Personal information
- Born: November 13, 1898 Groton, South Dakota
- Died: August 19, 1968 (aged 69) Jacksonville, Oregon
- Resting place: Belcrest Memorial Park, Salem, Oregon
- Occupation: Jockey / Trainer

Horse racing career
- Sport: Horse racing
- Career wins: 968

Major racing wins
- Dixie Handicap (1918) Sanford Stakes (1918) Black-Eyed Susan Stakes (1919) Kenner Stakes (1919) Merchants and Citizens Handicap (1919) Philadelphia Handicap (1919) Bowie Handicap (1920, 1921, 1923) Clark Handicap (1920) Connaught Cup Handicap (1920) Delaware Handicap (1920) Fall Highweight Handicap (1920, 1923) Ladies Handicap (1920) Saratoga Handicap (1920, 1924, 1927, 1928) Coaching Club American Oaks (1921, 1928) Dwyer Stakes (1921, 1926, 1930) Jockey Club Gold Cup (1921, 1922, 1927, 1930) Keene Memorial Stakes (1921) Metropolitan Handicap Empire City Derby (1922, 1932) (1921, 1922, 1923) Lawrence Realization Stakes (1922, 1923, 1930) Pierrepont Handicap (1922) Stuyvesant Handicap (1922, 1923) Spinaway Stakes (1922) Alabama Stakes (1923) Brooklyn Handicap (1923, 1938) Champagne Stakes (1923) Edgemere Handicap (1923) Fashion Stakes (1923) Gazelle Handicap (1923) Manhattan Handicap (1923) Saratoga Cup (1923, 1930) Saratoga Special Stakes (1923, 1925, 1926) Suburban Handicap (1923, 1924, 1930) Toboggan Handicap (1923, 1927, 1928) Carter Handicap (1924, 1928) Tremont Stakes (1924, 1927) Fleetwing Handicap (1925, 1932) Great American Stakes (1925) Twin City Handicap (1925) Havre de Grace Cup Handicap (1926) Huron Handicap (1926) National Stallion Stakes (1926, 1927) Potomac Handicap (1926) Jerome Handicap (1927) Saranac Handicap (1927) American Legion Handicap (1928) Wood Memorial Stakes (1930) Santa Anita Derby (1938) Blue Grass Stakes (1937, 1939) American Classics wins: Kentucky Derby (1923, 1925, 1930) Preakness Stakes (1930) Belmont Stakes (1921, 1923, 1924, 1927, 1930) United States Triple Crown (1930)

Racing awards
- United States Champion Jockey by earnings (1921, 1923, 1927) U.S. Champion Trainer by earnings (1938)

Honors
- United States Racing Hall of Fame (1955) Fair Grounds Racing Hall of Fame (1971)

Significant horses
- Chance Play, Chance Shot, Crusader, Gallant Fox, Grey Lag, Mad Play, Mad Hatter, Sarazen, Sir Barton, Stagehand, Zev, Billy Kelly, Cudgel, Milkmaid

= Earl Sande =

American jockey and horse trainer (1898–1968)

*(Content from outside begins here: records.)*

/-- Settles O32: the errors before the chain is known are the opening's, the others those of the
create and of the search. -/
theorem openErrors : Obligations.OpenErrors := by
  intro s create seq hp hh p
  refine ⟨fun t e hnext hraised => ?closed, fun ho hd hb hi h1 => ?close, fun ho hb =>
    ⟨fun h1 => ?superblock, fun h1 hv => ?invalid, fun h1 hv h2 => ?walk⟩,
    fun u hopen => exec_fsOpen hh (fsOpen_of_openChain_err hopen create seq),
    fun u iter c hopen => ?chain⟩
  case closed =>
    generalize hr : fsOpen create seq s = result at *
    obtain ⟨r, u⟩ := result
    cases (exec_fsOpen hh hr).symm.trans hnext
    rw [Res.eq_err_of_status hraised] at hr
    have hclosed : u.fs.isOpen = false := fsOpen_err_closed hr
    exact hclosed
  case close =>
    exact ⟨_, exec_fsOpen hh
      (fsOpen_of_openChain_err (openChain_closeError hb ho hd hi h1) create seq), rfl,
      setBlock_block s.fs.start.toNat _ s⟩
  case superblock =>
    exact exec_fsOpen hh (fsOpen_of_openChain_err
      (openChain_readError ho hb (Params.sb_lt hp) h1) create seq)
  case invalid =>
    exact exec_fsOpen hh (fsOpen_of_openChain_err
      (openChain_invalid ho hb (Params.sb_lt hp) h1 hv) create seq)
  case walk =>
    exact exec_fsOpen hh
      (fsOpen_of_openChain_err (openChain_walkError hp ho hb h1 hv h2) create seq)
  case chain =>
    have hb := openChain_notBusy hopen
    have hpar := openChain_params hopen
    subst p
    rw [← hpar] at hp ⊢
    refine ⟨fun hnone => ?missing, fun hfull => ?full, fun hroom h1 => ?block,
      fun b f hlast hroom h1 h2 => ?link⟩
    case missing =>
      exact exec_fsOpen hh ((fsOpen_reopen seq s).trans (fsReopen_missing hopen hnone))
    case full => exact exec_fsOpen hh ((fsOpen_create seq s).trans (fsCreate_full hopen hfull))
    case block =>
      have hcreate := fsCreate_of_blockFails hopen hroom (writeNewFsb_err hb hroom h1)
      exact ⟨_, exec_fsOpen hh ((fsOpen_create seq s).trans hcreate), rfl,
        setBlock_block (nextFile u.params c).1 _ u⟩
    case link =>
      have hmax := lastBlock_lt hopen hlast
      have hcreate := fsCreate_of_linkFails hopen hroom (writeNewFsb_ok hb hroom h1)
        (linkPrevious_err hlast (by exact hb) (by exact hmax) (by simpa [mediumTaken] using h2) _)
      obtain ⟨hstart, hlinked, hframe⟩ := blockAt_two_writes (s := u) _ _
        (lt_nextFile_of_last (p := u.params) hlast).ne'
      rw [fit_eq_self (fsbBlock_length hp _)] at hstart
      refine ⟨_, exec_fsOpen hh ((fsOpen_create seq s).trans hcreate), ?whole, hstart, hlinked,
        hframe⟩
      case whole =>
        simp only [mediumTaken, Tape.advance_advance, List.append_assoc]
        rfl

end Sys2Proof.Machine

/-! One file from the format to its reading (spec/41_log_filesystem.md R177, R178): what each
operation leaves for the next, on a medium that answers, and the two runs made of them. -/

namespace Sys2Proof.Machine

/-! ### The stages of a file -/

/-- A freshly formatted medium: the superblock of iteration `iter`, no file of it, none open. -/
structure Formatted (p : Params) (iter : U32) (portable : Bool) (s : State) : Prop where
  closed : s.fs.isOpen = false
  sb : blockAt s p.sbBlock = superblock p iter portable
  noFile : (decodeFsb (blockAt s p.firstFileBlock)).iteration ≠ iter

/-- The first file of iteration `iter`, created at the time `rtc`, open and holding `data`; while it
is empty its FileStartBlock says so, afterwards the metadata is pending. -/
structure Writing (p : Params) (iter : U32) (portable : Bool) (rtc : U32 × U32) (data : Bytes)
    (s : State) : Prop where
  regs : s.fs = ⟨true, .created, iter, 1, BitVec.ofNat 32 p.firstFileBlock, data.length, nextNone,
    rtc.1, rtc.2, decide (0 < data.length), 0⟩
  sb : blockAt s p.sbBlock = superblock p iter portable
  fsb : data.length = 0 →
    blockAt s p.firstFileBlock = fsbBlock p ⟨iter, 1, 0, nextNone, rtc.1, rtc.2⟩
  bytes : fileBytes s p.firstFileBlock 0 data.length = data

/-- A medium whose only file of iteration `iter` is its first one, created at the time `rtc`, with
the contents `data`. -/
structure HoldsFile (p : Params) (iter : U32) (portable : Bool) (rtc : U32 × U32) (data : Bytes)
    (s : State) : Prop where
  sb : blockAt s p.sbBlock = superblock p iter portable
  fsb : blockAt s p.firstFileBlock =
    fsbBlock p ⟨iter, 1, BitVec.ofNat 32 data.length, nextNone, rtc.1, rtc.2⟩
  bytes : fileBytes s p.firstFileBlock 0 data.length = data

/-- The registers of that file, opened by its number and read up to `pos`. -/
def reopenedRegs (p : Params) (iter : U32) (rtc : U32 × U32) (len pos : Nat) : FileRegs :=
  ⟨true, .reopened, iter, 1, BitVec.ofNat 32 p.firstFileBlock, len, nextNone, rtc.1, rtc.2, false,
    pos⟩

theorem Formatted.status {p : Params} {iter : U32} {portable : Bool} {s : State}
    (h : Formatted p iter portable s) (a : Status) :
    Formatted p iter portable { s with status := a } :=
  ⟨h.closed, h.sb, h.noFile⟩

/-- The bytes of a file are those of the medium. -/
theorem fileBytes_congr {s t : State} {start o n : Nat}
    (hp : t.params.blockBytes = s.params.blockBytes)
    (h : ∀ i < n, mediumByte t ((start + 1) * s.params.blockBytes + o + i) =
      mediumByte s ((start + 1) * s.params.blockBytes + o + i)) :
    fileBytes t start o n = fileBytes s start o n := by
  rw [fileBytes, fileBytes, hp]
  exact List.map_congr_left fun i hi => h i (List.mem_range.1 hi)

/-- A file whose bytes are those of `data`, one by one. -/
theorem fileBytes_eq_of_getD {s : State} {start o : Nat} {data : Bytes}
    (h : ∀ i < data.length,
      mediumByte s ((start + 1) * s.params.blockBytes + o + i) = data.getD i 0) :
    fileBytes s start o data.length = data := by
  apply List.ext_getElem
  · simp [fileBytes]
  · intro i _ hi
    simp [fileBytes, h i hi, hi]

section Stages

variable {n : Nat} {p : Params} {iter : U32} {portable : Bool} {rtc : U32 × U32} {data : Bytes}
  {s : State}

theorem Writing.status (h : Writing p iter portable rtc data s) (a : Status) :
    Writing p iter portable rtc data { s with status := a } :=
  ⟨h.regs, h.sb, h.fsb, h.bytes⟩

theorem HoldsFile.status (h : HoldsFile p iter portable rtc data s) (a : Status) :
    HoldsFile p iter portable rtc data { s with status := a } :=
  ⟨h.sb, h.fsb, h.bytes⟩

/-- What the medium holds is a matter of its bytes. -/
theorem HoldsFile.congr {t : State} (h : HoldsFile p iter portable rtc data s)
    (hp : t.params = s.params) (hm : ∀ a, mediumByte t a = mediumByte s a) :
    HoldsFile p iter portable rtc data t := by
  have hB : t.params.blockBytes = s.params.blockBytes := by rw [hp]
  exact ⟨(blockAt_congr hB fun _ _ => hm _).trans h.sb,
    (blockAt_congr hB fun _ _ => hm _).trans h.fsb,
    (fileBytes_congr hB fun _ _ => hm _).trans h.bytes⟩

Earl Harold Sande (November 13, 1898 – August 19, 1968) was an American Hall of Fame jockey and thoroughbred horse trainer.

==Early life in South Dakota==
Born in Groton, South Dakota, Earl Sande started out as a bronco buster in the early 1900s but then became a successful American quarter horse rider before switching to thoroughbred horse racing in 1918.

==Career==
Sande joined Cal Shilling and Johnny Loftus as a contract rider for Commander J. K. L. Ross. In 1919, he tied an American record with six wins on a single racecard at Havre de Grace Racetrack. He went on to ride for noted owners such as Harry F. Sinclair, and Samuel D. Riddle and was the leading money-winning jockey in the United States in 1921, 1923, and again in 1927. He won both the Belmont Stakes five times and the Jockey Club Gold Cup on four occasions, the Kentucky Derby three times and the Preakness Stakes once. In 1923, he won 39 stakes races for Harry F. Sinclair's Rancocas Stable, ten of which were on ultimate Horse of the Year winner Zev, including the Kentucky Derby, Belmont Stakes, and a match race against England's Epsom Derby winner Papyrus. Sande's most famous wins came aboard Gallant Fox in 1930 when he won the U.S. Triple Crown.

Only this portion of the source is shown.